While some may call snakes pests, others keep them as pets. They are important to the ecosystem, eating rodents and other animals deemed pests. Snakes are carnivores, meaning they only eat meat. They have forked tongues that they smell with by flicking about. This allows them to detect food and danger. They use the Jacobson's organ located on the roof of their mouth to smell, too. They have "pit holes" in front of their eyes. These openings allow them to sense heat from warm-blooded animals that they might consider to be a tasty meal. Speaking of eyes, snakes don't have eyelids, although they do have a thin membrane called a brille that protects them. They also don't have ears but do have bones in their lower jaws that allow them to feel vibrations from animals near them.

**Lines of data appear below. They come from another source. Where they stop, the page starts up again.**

/-- One recall-buffer entry (R247). -/
structure Recall where
  /-- the evicted entry. spec 08 R247. -/
  ent : DirEntry := DirEntry.reset
  /-- InvAcks still awaited. spec 08 R247. -/
  acks : Nat := 0
  /-- RecallData or RecallAck still awaited. spec 08 R247. -/
  owner : Bool := false
  /-- requests that wait for the recall. spec 08 R248. -/
  waiting : List Packet := []
  /-- a far entry: the device's Put goes to the home when the recall ends. spec 08 R249. -/
  putBack : Bool := false
  /-- landing buffer of the recall's answers. spec 08 R238. -/
  entry : Nat := 0
  /-- its generation. spec 10 R307. -/
  gen : Nat := 0
  /-- the far line that left the slice and waits for its local holders. spec 08 R249. -/
  kept : Option SLine := none
  deriving DecidableEq, Repr

/-- `Recall` with every field at its reset value. -/
def Recall.reset : Recall := {}

/-- The atomic unit's work on one line (R253). -/
structure AtomLine where
  /-- global line number. spec 08 R253. -/
  line : Nat := 0
  /-- AtomFs and bulk accesses waiting, in order of arrival. spec 08 R253. -/
  reqs : List Packet := []
  /-- ack count of the grant. spec 08 R253. -/
  need : Option Nat := none
  /-- InvAcks counted. spec 08 R253. -/
  got : Nat := 0
  /-- the line's data once received. spec 08 R253. -/
  data : Option (BitVec 1024) := none
  /-- its poison. spec 08 R253. -/
  poison : BitVec 16 := 0
  /-- forwards queued while the unit owns the line. spec 08 R253. -/
  fwds : List Packet := []
  /-- landing buffer of the unit's GetM. spec 08 R238. -/
  entry : Nat := 0
  /-- its generation. spec 10 R307. -/
  gen : Nat := 0
  deriving DecidableEq, Repr

/-- `AtomLine` with every field at its reset value. -/
def AtomLine.reset : AtomLine := {}

/-- A far slice's request to a line's home device (R249). -/
structure FarReq where
  /-- global line number. spec 08 R249. -/
  line : Nat := 0
  /-- GetS, GetM, ReadU or a flush. spec 08 R249. -/
  kind : ReqKind := .getS
  /-- landing buffer. spec 10 R307. -/
  entry : Nat := 0
  /-- generation. spec 10 R307. -/
  gen : Nat := 0
  /-- L1 requests that wait for the answer. spec 08 R249. -/
  waiting : List Packet := []
  /-- ack count named by the grant. spec 08 R249. -/
  need : Option Nat := none
  /-- InvAcks counted. spec 08 R249. -/
  got : Nat := 0
  /-- the answer has arrived. spec 08 R249. -/
  granted : Bool := false
  /-- grant: 1 S, 2 E, 3 M. spec 10 R306. -/
  grant : Nat := 0
  /-- an Inv arrived meanwhile. spec 08 R244. -/
  invSeen : Bool := false
  /-- requests that were waiting when the Inv arrived. spec 08 R244. -/
  early : Nat := 0
  /-- berth. spec 10 R304. -/
  berth : Nat := 0
  /-- key index. spec 10 R304. -/
  key : Nat := 0
  deriving DecidableEq, Repr

/-- `FarReq` with every field at its reset value. -/
def FarReq.reset : FarReq := {}

/-- A mirror repair in progress (R476). -/
structure Repair where
  /-- global line number of the primary. spec 16 R476. -/
  line : Nat := 0
  /-- sectors being repaired. spec 16 R476. -/
  sectors : BitVec 4 := 0
  /-- global line number of the mirror. spec 16 R476. -/
  mline : Nat := 0
  /-- the request served when the repair ends. spec 16 R476. -/
  req : Packet := Packet.reset
  /-- reads and partial writes that wait. spec 16 R477. -/
  waiting : List Packet := []
  /-- sectors whose rewrite a whole-sector write cancelled. spec 16 R477. -/
  cancel : BitVec 4 := 0
  deriving DecidableEq, Repr

/-- `Repair` with every field at its reset value. -/
def Repair.reset : Repair := {}

/-- One basin slice with its directory (R209, R234, R253). -/
structure Slice where
  /-- frames, key 16*set+way. spec 07 R209. -/
  frames : List (Nat × SLine) := []
  /-- tree pseudo-LRU bits per set. spec 07 R209. -/
  plru : List (Nat × Nat) := []
  /-- victim cache, newest first, at most 32. spec 07 R210. -/
  victim : List SLine := []
  /-- write-combining buffer, oldest first, at most 64. spec 07 R212. -/
  wcb : List Wcb := []
  /-- directory, key 16*set+way. spec 08 R234. -/
  dir : List (Nat × DirEntry) := []
  /-- pseudo-LRU bits per directory set. spec 08 R234. -/
  dirPlru : List (Nat × Nat) := []
  /-- recall buffer, at most 16. spec 08 R247. -/
  recalls : List Recall := []
  /-- atomic unit. spec 08 R253. -/
  atoms : List AtomLine := []
  /-- eviction buffer of far lines, at most 16. spec 08 R238. -/
  evict : List EvictBuf := []
  /-- forward queue, at most 64. spec 08 R238. -/
  fwdq : List Packet := []
  /-- requests outstanding to other homes. spec 08 R249. -/
  far : List FarReq := []
  /-- landing buffer generations. spec 10 R307. -/
  gens : List (Nat × Nat) := []
  /-- disabled units of the main array, 16*set group+way. spec 07 R218. -/
  off : List Nat := []
  /-- disabled victim-cache entries. spec 07 R218. -/
  vOff : List Nat := []
  /-- disable_refused. spec 07 R229. -/
  refused : Bool := false
  /-- corrected errors: unit (256 + n for victim entry n), time. spec 07 R218. -/
  errs : List (Nat × Nat) := []
  /-- requests waiting for tokens, per berth, at most 32 each. spec 13 R407. -/
  held : List (Nat × List Packet) := []
  /-- token buckets: berth, tokens in 1/131072 of a sector, time of the last accrual. spec 13 R406. -/
  tokens : List (Nat × Int × Nat) := []
  /-- mirror repairs in progress. spec 16 R476. -/
  repairs : List Repair := []
  /-- requests waiting for a channel that retrains. spec 07 R227. -/
  stalled : List Packet := []
  /-- the slice's own reads and writes whose answers are outstanding. spec 10 R307. -/
  outs : List Packet := []
  deriving DecidableEq, Repr

/-- `Slice` with every field at its reset value. -/
def Slice.reset : Slice := {}

/-- What the model knows of a 32-byte HBM sector's ciphertext. -/
structure SectorTag where
  /-- key under which it was written: berth b as b, shared key k as 32 + k. spec 07 R211. -/
  key : Nat := 0
  /-- generation of that key. spec 13 R413. -/
  gen : Nat := 0
  /-- bytes ever written under that key. spec 07 R211. -/
  bytes : BitVec 32 := 0
  /-- poison bit of the sector. spec 07 R215. -/
  poison : Bool := false
  deriving DecidableEq, Repr

/-- `SectorTag` with every field at its reset value. -/
def SectorTag.reset : SectorTag := {}

/-- One HBM stack (R225 to R229). -/
structure Stack where
  /-- 0 Untrained, 1 Training, 2 Ready, 3 Lost. spec 07 R229. -/
  st : Nat := 0
  /-- in self-refresh. spec 07 R229. -/
  selfRefresh : Bool := false
  /-- channels that caused the loss. spec 07 R229. -/
  failed : BitVec 16 := 0
  /-- reported temperature. spec 07 R229. -/
  temp : Nat := 0
  /-- retrains: channel, time. spec 07 R228. -/
  retrains : List (Nat × Nat) := []
  /-- channels being retrained. spec 07 R227. -/
  retraining : BitVec 16 := 0
  /-- uncorrectable burst locations: location, time. spec 07 R228. -/
  unc : List (Nat × Nat) := []
  /-- bursts scrubbed since the last warm or cold reset per pseudo-channel, key 2*channel+b (sparse, default 0). spec 07 R222. -/
  scrubbed : List (Nat × Nat) := []
  /-- bursts found already poisoned. spec 07 R222. -/
  poisonSeen : Nat := 0
  deriving DecidableEq, Repr

/-- `Stack` with every field at its reset value. -/
def Stack.reset : Stack := {}

/-- An UNMAP in progress (R290). -/
structure UnmapRec where
  /-- admin queue. spec 09 R290. -/
  queue : Nat := 0
  /-- order of the command in its queue. spec 09 R290. -/
  order : Nat := 0
  /-- start of the span. spec 09 R290. -/
  start : Nat := 0
  /-- length of the span. spec 09 R290. -/
  len : Nat := 0
  /-- e, the epoch after the increment. spec 09 R290. -/
  epoch : Nat := 0
  /-- local time of step 2. spec 09 R292. -/
  since : Nat := 0
  deriving DecidableEq, Repr

/-- `UnmapRec` with every field at its reset value. -/
def UnmapRec.reset : UnmapRec := {}

/-- A bounded abort in progress (R385). -/
structure AbortRec where
  /-- reason of the CONTEXT_ABORTED record, 0 for none written. spec 12 R384. -/
  reason : Nat := 0
  /-- local time of step 1. spec 12 R385. -/
  since : Nat := 0
  /-- DESTROY_CONTEXT commands that wait: queue, order. spec 12 R391. -/
  waits : List (Nat × Nat) := []
  /-- no CONTEXT_ABORTED record (berth reset, debug). spec 12 R384. -/
  silent : Bool := false
  deriving DecidableEq, Repr

/-- `AbortRec` with every field at its reset value. -/
def AbortRec.reset : AbortRec := {}

/-- One context (R358 to R360). -/
structure Ctx where
  /-- Free, Live or Aborted. spec 12 R359. -/
  st : CtxState := .free
  /-- owning berth. spec 12 R358. -/
  berth : Nat := 0
  /-- instance number, unique per CREATE_CONTEXT. spec 02 R46. -/
  inst : Nat := 0
  /-- TRN_CTX_BASE.table_area, 45 bits. spec 09 R294. -/
  area : Nat := 0
  /-- TRN_CTX_TABLE.cap_log2, 5 bits. spec 09 R294. -/
  cap : Nat := 0
  /-- TRN_CTX_TABLE.active. spec 09 R294. -/
  image : Nat := 0
  /-- TRN_CTX_TABLE.count, 19 bits. spec 09 R294. -/
  count : Nat := 0
  /-- TRN_CTX_EPOCH.epoch, 16 bits. spec 09 R294. -/
  epoch : Nat := 0
  /-- TRN_CTX_EPOCH.orphans, saturating at 65535. spec 09 R294. -/
  orphans : Nat := 0
  /-- DESTROY_CONTEXT has been processed for it. spec 12 R359. -/
  destroyed : Bool := false
  /-- scale-pinned policy. spec 05 R155. -/
  scalePinned : Bool := false
  /-- the ledger records its waits. spec 12 R360. -/
  ledger : Bool := false
  /-- UNMAPs outstanding, at most 4. spec 09 R293. -/
  unmaps : List UnmapRec := []
  /-- abort in progress. spec 12 R385. -/
  abort : Option AbortRec := none
  /-- tenant counter core_us, kept in sixteenths of a tick. spec 17 R491. -/
  coreTime : Nat := 0
  /-- tenant counter array_busy. spec 17 R491. -/
  arrayBusy : Nat := 0
  /-- tenant counter hbm_bytes. spec 17 R491. -/
  hbmBytes : Nat := 0
  deriving DecidableEq, Repr

/-- `Ctx` with every field at its reset value. -/
def Ctx.reset : Ctx := {}

/-- One side of a barge access within one line, or within one window run (R278, R279). -/
structure BSeg where
  /-- range entry that translated it. spec 09 R258. -/
  entry : BitVec 256 := 0
  /-- virtual address. spec 09 R278. -/
  va : Nat := 0
  /-- offset within the access. spec 09 R278. -/
  off : Nat := 0
  /-- bytes. spec 09 R278. -/
  len : Nat := 0
  deriving DecidableEq, Repr

/-- `BSeg` with every field at its reset value. -/
def BSeg.reset : BSeg := {}

/-- One access of a barge stream in flight (R278). -/
structure BTxn where
  /-- landing buffer of the engine. spec 10 R307. -/
  entry : Nat := 0
  /-- its generation. spec 10 R307. -/
  gen : Nat := 0
  /-- 0 data, 1 an index, 2 a descriptor, 3 destination bytes that an overlap leaves unspecified. spec 09 R273. -/
  what : Nat := 0
  /-- 0 its source is being read, 1 its data waits for earlier accesses, 2 its destination is being written. spec 09 R284. -/
  stage : Nat := 0
  /-- place of the access in its descriptor. spec 09 R273. -/
  cur : Nat := 0
  /-- descriptor index. spec 09 R284. -/
  desc : Nat := 0
  /-- the descriptor. spec 09 R274. -/
  q : List (BitVec 64) := []
  /-- source parts not yet answered. spec 09 R278. -/
  src : List BSeg := []
  /-- destination parts not yet answered. spec 09 R278. -/
  dst : List BSeg := []
  /-- bytes. spec 09 R278. -/
  len : Nat := 0
  /-- context. spec 09 R289. -/
  ctx : Nat := 0
  /-- epoch tag. spec 09 R289. -/
  epoch : Nat := 0
  /-- device the latest request went to. spec 10 R317. -/
  dev : Nat := 0
  /-- orphaned. spec 10 R317. -/
  orphan : Bool := false
  /-- it comes after a faulting access: its answer is discarded. spec 09 R283. -/
  dead : Bool := false
  /-- HeldRetry arrived: its request is to be sent again. spec 13 R407. -/
  retry : Bool := false
  /-- data read, key offset. spec 09 R280. -/
  data : List (Nat × BitVec 8) := []
  /-- poisoned offsets. spec 09 R280. -/
  poison : List Nat := []
  /-- virtual address of its first source byte. spec 09 R273. -/
  srcVa : Nat := 0
  /-- virtual address of its first destination byte. spec 09 R273. -/
  dstVa : Nat := 0
  deriving DecidableEq, Repr

/-- `BTxn` with every field at its reset value. -/
def BTxn.reset : BTxn := {}

/-- A stream's present fault (R284). -/
structure SFault where
  /-- fault code. spec 09 R282. -/
  code : Nat := 0
  /-- fault_tag. spec 09 R284. -/
  tag : Nat := 0
  /-- fault_address. spec 09 R284. -/
  va : Nat := 0
  /-- a write. spec 09 R284. -/
  write : Bool := false
  /-- residency found. spec 09 R284. -/
  residency : Nat := 3
  /-- descriptor index. spec 09 R284. -/
  desc : Nat := 0
  /-- detail. spec 09 R282. -/
  detail : Nat := 0
  /-- progress. spec 09 R284. -/
  progress : Nat := 0
  /-- fault_time. spec 09 R284. -/
  time : Nat := 0
  /-- epoch at the fault. spec 09 R284. -/
  epoch : Nat := 0
  /-- held Pending. spec 09 R287. -/
  pend : Bool := false
  deriving DecidableEq, Repr

/-- `SFault` with every field at its reset value. -/
def SFault.reset : SFault := {}

/-- One barge stream (R272). -/
structure Stream where
  /-- BRG_STREAM_STATUS.state. spec 09 R294. -/
  st : StreamSt := .idle
  /-- context of the present COPY. spec 09 R294. -/
  ctx : Nat := 0
  /-- queue of the present COPY. spec 09 R294. -/
  queue : Nat := 0
  /-- order of the COPY in its queue. spec 09 R281. -/
  order : Nat := 0
  /-- sequence number of the COPY. spec 09 R284. -/
  seq : BitVec 32 := 0
  /-- berth. spec 13 R409. -/
  berth : Nat := 0
  /-- descriptor list address. spec 09 R273. -/
  list : Nat := 0
  /-- descriptors in the list. spec 09 R273. -/
  count : Nat := 0
  /-- index of the descriptor in progress. spec 09 R273. -/
  di : Nat := 0
  /-- the descriptor, Q0 to Q7, once read and validated. spec 09 R274. -/
  desc : Option (List (BitVec 64)) := none
  /-- next byte of the descriptor to issue, counted along its destination. spec 09 R273. -/
  cur : Nat := 0
  /-- faults since the COPY was taken. spec 09 R284. -/
  faults : Nat := 0
  /-- the present fault. spec 09 R282. -/
  fault : Option SFault := none
  /-- accesses in flight. spec 09 R278. -/
  txns : List BTxn := []
  /-- range cache, 16 entries. spec 09 R270. -/
  xlat : List XCache := []
  /-- walk in progress. spec 09 R271. -/
  walkVa : Option Nat := none
  /-- the walk is for a write. spec 09 R284. -/
  walkWrite : Bool := false
  /-- the walk is for a read of the list. spec 09 R284. -/
  walkDesc : Bool := false
  /-- element number and its index, none when poisoned. spec 09 R275. -/
  idx : Option (Nat × Option Nat) := none
  /-- spans touched since the last fence bit: address, bytes, descriptor, written. spec 09 R273. -/
  hazard : List (Nat × Nat × Nat × Bool) := []
  /-- status the COPY ends with once its earlier accesses are performed. spec 09 R276. -/
  failed : Option Nat := none
  /-- descriptor that ended the COPY. spec 12 R371. -/
  failedAt : Nat := 0
  /-- place in that descriptor before which accesses are performed. spec 09 R276. -/
  failedCur : Nat := 0
  /-- local-memory offset of a held-region stall. spec 17 R497. -/
  heldAt : Nat := 0
  /-- detail of the stall's STREAM_WAIT_BEGIN, 0 for none. spec 17 R497. -/
  stallKind : Nat := 0
  /-- object of the stall's STREAM_WAIT_BEGIN. spec 17 R497. -/
  stallObj : Nat := 0
  deriving DecidableEq, Repr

There are around 600 venomous snakes, but of these, only about 200 are dangerous to humans. Only cobras, vipers, and some related species hunt prey using venom. Other snakes kill their prey by swallowing it alive or constricting it until it dies and then swallowing it. Since snakes have no teeth, they almost always swallow their prey whole. They are able to eat animals three times the size of the width of their head, by unhinging their lower jaw from their upper jaw. This being the case, large snakes sometimes eat crocodiles and cows.

Snakes have undulated—that's their slithering crawl—into the hearts of many. Today, on World Snake Day, these snake enthusiasts celebrate and raise awareness about them. Fears and misconceptions about snakes are dispelled, and an effort is made to conserve these cold-blooded reptiles, so that others may cherish them, and so that they may continue to fulfill their crucial role in ecosystems around the world.